Aim of the task> Search the records for lines with the word "unmapped" and copy each match.
#### Listed records
theorem copies_given (l : List Copy) : ((copying 0x40 (pages 0 false) l).die 0).copies = l := rfl

/-- A destination in an unmapped page. -/
theorem meets_cpy_refused : ∃ e t, Normal (copying 0x800000 (pages 0 false) []) e (Form.longLat c0 ((Opd.v 16).run 8) []).accesses noHold ∧
    e.parts c0 = [t] ∧ ((copying 0x800000 (pages 0 false) []).copyCheck e
      (cpyWords e (copying 0x800000 (pages 0 false) []) t (.v 16))).isSome = true :=
  issues_one (q := fun e t => ((copying 0x800000 (pages 0 false) []).copyCheck e
    (cpyWords e (copying 0x800000 (pages 0 false) []) t (.v 16))).isSome) (by decide) (by decide) (by decide)

def namesCopy (s : State) (b : Bool) (e : Env) (t : Thread) : Bool :=
  (s.copyNamed t (e.read0 s t (.v 2))).isSome == b

theorem meets_cpyst : (∃ e t, Normal (copying 0 [] []) e (Form.longLat c0 [.v 2] (Dst.v 7).opds) noHold ∧ e.parts c0 = [t] ∧
      namesCopy (copying 0 [] []) false e t = true) ∧
    ∃ e t, Normal (copying 0 [] [copyIn 1023 .failed]) e (Form.longLat c0 [.v 2] (Dst.v 7).opds) noHold ∧ e.parts c0 = [t] ∧
      namesCopy (copying 0 [] [copyIn 1023 .failed]) true e t = true :=
  ⟨issues_one (q := namesCopy (copying 0 [] []) false) (by decide) (by decide) (by decide),
    issues_one (q := namesCopy (copying 0 [] [copyIn 1023 .failed]) true) (by decide) (by decide) (by decide)⟩

theorem meets_cpysus_cpyres : (∃ e t, Normal (copying 0 [] []) e (Form.longLat c0 [.v 2] []) noHold ∧ e.parts c0 = [t] ∧
      namesCopy (copying 0 [] []) false e t = true) ∧
    (∃ e t, Normal (copying 0 [] [copyIn 1023 .running]) e (Form.longLat c0 [.v 2] []) noHold ∧ e.parts c0 = [t] ∧
      namesCopy (copying 0 [] [copyIn 1023 .running]) true e t = true) ∧
    (∃ e t, Normal (copying 0 (pages 0 false) [copyIn 1023 .suspended]) e (Form.longLat c0 [.v 2] []) noHold ∧
      e.parts c0 = [t] ∧ namesCopy (copying 0 (pages 0 false) [copyIn 1023 .suspended]) true e t = true) ∧
    okB (fun _ => true) ((copying 0 (pages 0 false) [copyIn 1023 .suspended]).claimPages 0 0
      (scratchPages ((copyIn 1023 .suspended).remaining.map shortCopy.spans).flatten)) = true :=
  ⟨issues_one (q := namesCopy (copying 0 [] []) false) (by decide) (by decide) (by decide),
    issues_one (q := namesCopy (copying 0 [] [copyIn 1023 .running]) true) (by decide) (by decide) (by decide),
    issues_one (q := namesCopy (copying 0 (pages 0 false) [copyIn 1023 .suspended]) true) (by decide) (by decide) (by decide),
    by decide⟩

/-- A queued copy in slot 0, whose destination line a parked thread waits for. -/
def engineAt (pgs : List (Nat × Nat)) (x : Copy) : State :=
  let s := scr [0] pgs fun t => { t with st := .parked, wait := some (.fetch [(2 ^ 42 + 0x200040) / 32]) }
  s.setDie { s.die 0 with copies := [x] }

def srcBytes : List Nat := [0, 1, 2, 3].map fun i => 2 ^ 42 + 0x200000 + i
def dstBytes : List Nat := [0, 1, 2, 3].map fun i => 2 ^ 42 + 0x200040 + i

theorem chunk_clear {x : Copy} (h : x = copyIn 0 .queued ∨ x = { copyIn 0 .queued with st := .running }) :
    ChunkClear (engineAt (pages 0 false) (copyIn 0 .queued)) 0 x 0 srcBytes dstBytes := by
  rcases h with rfl | rfl <;>
  exact
    { plain := rfl
      chunk := by decide
      reads := rfl
      writes := rfl
      inside := by
        intro a ha
        have : a ∈ srcBytes ++ dstBytes := ha
        revert this
        simp only [srcBytes, dstBytes, List.map_cons, List.map_nil, List.cons_append, List.nil_append, List.mem_cons,
          List.not_mem_nil, or_false]
        rintro (rfl | rfl | rfl | rfl | rfl | rfl | rfl | rfl) <;> exact ⟨0, 0, rfl⟩
      joined := ⟨rfl, rfl⟩
      free := ⟨rfl, rfl, rfl⟩
      owned := rfl
      clean := ⟨rfl, rfl, rfl⟩
      unwatched := ⟨rfl, rfl⟩ }

theorem meets_copy_chunk : ∃ z, (engineAt (pages 0 false) (copyIn 0 .queued)).nextCopy 0 (0 / 64) = some z ∧ z.slot = 0 ∧
    (engineAt (pages 0 false) (copyIn 0 .queued)).copy? 0 0 = some (copyIn 0 .queued) := ⟨_, rfl, rfl, rfl⟩

theorem meets_copy_fault : ∃ z cause va, (engineAt [] (copyIn 0 .queued)).nextCopy 0 (0 / 64) = some z ∧ z.slot = 0 ∧
    (engineAt [] (copyIn 0 .queued)).agentBytes 0 0 (shortCopy.srcSpan false 0).1 (shortCopy.srcSpan false 0).2 false =
      .error (cause, va) := ⟨_, _, _, rfl, rfl, rfl⟩

theorem meets_copy_stop : ∃ x, (engineAt [] { copyIn 0 .running with stopAt := some 4 }).copy? 0 0 = some x ∧
    x.stopAt = some 4 := ⟨_, rfl, rfl⟩

theorem meets_copy_recall : ∃ l x, (engineAt (pages 0 false) (copyIn 0 .queued)).recallTarget 0 (homeOf (2 ^ 42 + 0x200040)) =
      some (l, x) ∧ (x.remaining.find? fun c => decide (l ∈ x.chunkLines c)) = some 0 ∧ x = copyIn 0 .queued :=
  ⟨_, _, rfl, rfl, rfl⟩

/-- A copy FAULTED at an unmapped page, whose page is mapped now, is unmapped still, or another page fails. -/
def faulting (pgs : List (Nat × Nat)) (va : Nat) : State :=
  let x := { copyIn 0 .faulted with fault := some va }
  let s := engineAt pgs x
  { s with warps := s.warps.map fun w => { w with threads := w.threads.map fun t => { t with st := .waiting, wait := none } } }

def resuming (va : Nat) : Copy := continuing { copyIn 0 .faulted with fault := some va }

theorem meets_copy_resume : okB (fun s1 => match s1.copy? 0 0 with
      | some y => (match s1.copyUnit 0 y y.p true with
        | .error (.fault _ _) => false
        | _ => true)
      | none => false) ((faulting (pages 0 false) 0xC00000000000).enterClaims 0 (resuming 0xC00000000000)) = true := rfl

theorem meets_copy_resume_fails : (match (faulting [] 0xC00000000040).enterClaims 0 (resuming 0xC00000000040) with
      | .error f => decide (f.2 / 65536 = 0xC00000000040 / 65536)
      | .ok _ => false) = true ∧
    (match (faulting [] 0xC00000800000).enterClaims 0 (resuming 0xC00000800000) with
      | .error f => decide (f.2 / 65536 ≠ 0xC00000800000 / 65536)
      | .ok _ => false) = true ∧
    (faulting [] 0xC00000800000).copy? 0 0 = some { copyIn 0 .faulted with fault := some 0xC00000800000 } := ⟨by decide, by decide, by decide⟩

/-! Launches, queues, translation. -/

/-- A record of a kernel of one block of one thread, 40 v and 16 u registers, in triple mode. -/
def kernelWords : List Word := [4, 0, 0, 0, 0, 0, 0, 0, 0, 0, 0, 40 + 16 * 1024, 0, 0, 0, 0]

/-- A thread at nesting level `nest` that names, by offset in v2, a record at the scratchpad's start. -/
def launching (nest : Nat) (off w0 : Word) (gs : List Grid) : State :=
  let s := scr [0] (pages 0 false) (vs [(2, .all off)])
  { s with
    mem := (s.mem.writeNat (2 ^ 42 + 0x200000) 4 w0.toNat).writeNat (2 ^ 42 + 0x20002C) 4 (40 + 16 * 1024)
    grids := (s.grids.map fun g => { g with nest := nest }) ++ gs
    pkg :=
      { s.pkg with
        booted := true
        funcs := [{ func with cfg := { func.cfg with tagLo := 0 } }] } }

/-- The record reads, and passes its checks or not. -/
def recordB (s : State) (ok : Bool) (e : Env) (t : Thread) : Bool :=
  okB (fun w => (s.checkRecord e.w.die e.g.tag w).isSome == ok) (s.readRecord e t (e.read0 s t (.v 2)).toNat 16 64)

def launchForm : Form := Form.short c0 [.v 2] (Dst.v 7).opds

theorem meets_launch : ∃ e t, Normal (launching 9 0 4 []) e launchForm (holdRecord c0 (.v 2) (.v 7) 16) ∧ e.parts c0 = [t] ∧
    (recordB (launching 9 0 4 []) true e t && decide (e.g.nest < 10)) = true :=
  issues_one (q := fun e t => recordB (launching 9 0 4 []) true e t && decide (e.g.nest < 10)) (by decide) (by decide)
    (by decide)

theorem meets_launch_too_deep : ∃ e t, Normal (launching 10 0 4 []) e launchForm (holdRecord c0 (.v 2) (.v 7) 16) ∧ e.parts c0 = [t] ∧
    (recordB (launching 10 0 4 []) true e t && decide (10 ≤ e.g.nest)) = true :=
  issues_one (q := fun e t => recordB (launching 10 0 4 []) true e t && decide (10 ≤ e.g.nest)) (by decide) (by decide)
    (by decide)

/-- A record of kind 2, and one at an offset that is no multiple of 64. -/
theorem meets_launch_refused : (∃ e t, Normal (launching 1 0 6 []) e launchForm (holdRecord c0 (.v 2) (.v 7) 16) ∧ e.parts c0 = [t] ∧
      recordB (launching 1 0 6 []) false e t = true) ∧
    ∃ e t, Normal (launching 1 32 4 []) e launchForm (holdRecord c0 (.v 2) (.v 7) 16) ∧ e.parts c0 = [t] ∧
      okB (fun _ => true) ((launching 1 32 4 []).readRecord e t (e.read0 (launching 1 32 4 []) t (.v 2)).toNat 16 64) = false :=
  ⟨issues_one (q := recordB (launching 1 0 6 []) false) (by decide) (by decide) (by decide),
    issues_one (q := fun e t => !okB (fun _ => true) ((launching 1 32 4 []).readRecord e t
      (e.read0 (launching 1 32 4 []) t (.v 2)).toNat 16 64)) (by decide) (by decide) (by decide) |>
        fun ⟨e, t, a, b, c⟩ => ⟨e, t, a, b, by simpa using c⟩⟩

/-- A child grid in an entry of die 0. -/
def childGrid (k : Nat) : Grid :=
  { loadGrid (100 + k) with
    kind := .child
    parent := some 1
    nest := 2
    entry := some (0, k, 3) }

def children : List Grid := (List.range gridRoom).map childGrid

theorem entries_full {s : State} (h : ∀ g ∈ children, g ∈ s.grids) : s.freeEntries 0 = [] := by
  unfold State.freeEntries
  rw [List.filter_eq_nil_iff]
  intro k hk hx
  simp only [Bool.and_eq_true, Bool.not_eq_true'] at hx
  have := List.any_eq_false.1 hx.1 (childGrid k) (h _ (List.mem_map.2 ⟨k, hk, rfl⟩))
  simp [childGrid, loadGrid] at this

theorem entries_free {s : State} (h : s.grids.all (fun g => g.entry.isNone) = true) (hn : (s.die 0).nodes = []) :
    s.freeEntries 0 ≠ [] := by
  have : 0 ∈ s.freeEntries 0 := by
    unfold State.freeEntries
    rw [List.mem_filter]
    refine ⟨List.mem_range.2 (by simp [gridRoom]), ?_⟩
    simp only [Bool.and_eq_true, Bool.not_eq_true', List.any_eq_false, hn]
    refine ⟨fun g hg => ?_, by simp⟩
    have := List.all_eq_true.1 h g hg
    rw [Option.isNone_iff_eq_none] at this
    simp [this]
  exact List.ne_nil_of_mem this

theorem meets_launch_entries : (launching 9 0 4 []).freeEntries 0 ≠ [] ∧ (launching 9 0 4 children).freeEntries 0 = [] :=
  ⟨entries_free (by decide) rfl, entries_full fun _ h => List.mem_append_right _ h⟩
########
The answer>
/-- A destination in an unmapped page. -/
/-- A copy FAULTED at an unmapped page, whose page is mapped now, is unmapped still, or another page fails. -/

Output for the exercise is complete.